The song, “Understand it All,” took him six years to finish. It’s “the first real song about my divorce, about divorce in general, lack of communication, that wall that goes up.” Another on the album, “Silence is King,” a beautiful song, “talks about the mixed messages that we send out through our actions but without words.”

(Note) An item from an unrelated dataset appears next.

-- ==== Sys2Proof/Syntax.lean ====
section
/-! DEFINITION. Syntax: the one inductive of instructions and events, one constructor per row of the opcode table.
A word's operands are the raw fields of its encoding (R252 to R256); an event's operands are the data its agent supplies. -/

namespace Sys2Proof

Although he may have retired from public school teaching, Mr. K makes it clear that he’s not retired. “I’m teaching privately, playing music.” And he takes that music very seriously, which he admits wasn’t always the case. “But then I said, ‘If I’m going to invest all this time and money, I’m going to take this seriously… I don’t want to go out there and say, ‘Ah, it’s good enough.’ It’s never good enough. You can always do better. I’ll drive home at night and say, ‘Boy did I stink at that solo.’”

Kumjian plays with many of the same musicians in different combinations. Each band has a different purpose. His new band with music buddies Chris Skellenger and Pat Niemisto, called “Looking Forward,” focuses totally on covering Crosby, Stills, Nash and Young (CSN&Y) music. Their first stint last winter sold out. “I realized, ‘Wow, this is really something,’” he says. “We’ve always loved playing CSN&Y. But the fact that we focused on that made a huge difference.” They plan to book four to five concerts each a year.

Mr. K also has plans for another band to do his own music at concerts and festivals. Alternatively, Kumjian sits in with his friends on various gigs. “If I go in and play with Chris and Pat at LTI (Little Traverse Inn) or Boonedocks, I’m going in to play as guest for the evening as Good Boy, Pat’s other band.”

One thing is for sure. “We’re all brothers,” he maintains, speaking of his fellow musicians. “We would bend over backwards to help each other, musically or otherwise. That’s the thing. We’re not competing with one another.”

If music is the elixir, audiences are part of that magic for John Kumjian. “Boy when you see people singing along with one of your songs, is that joyful?” he exclaims. “When somebody can say, ‘Gee, we played your CD all day long, we need another copy,’ — you can’t make that stuff up. Wow, that’s powerful.”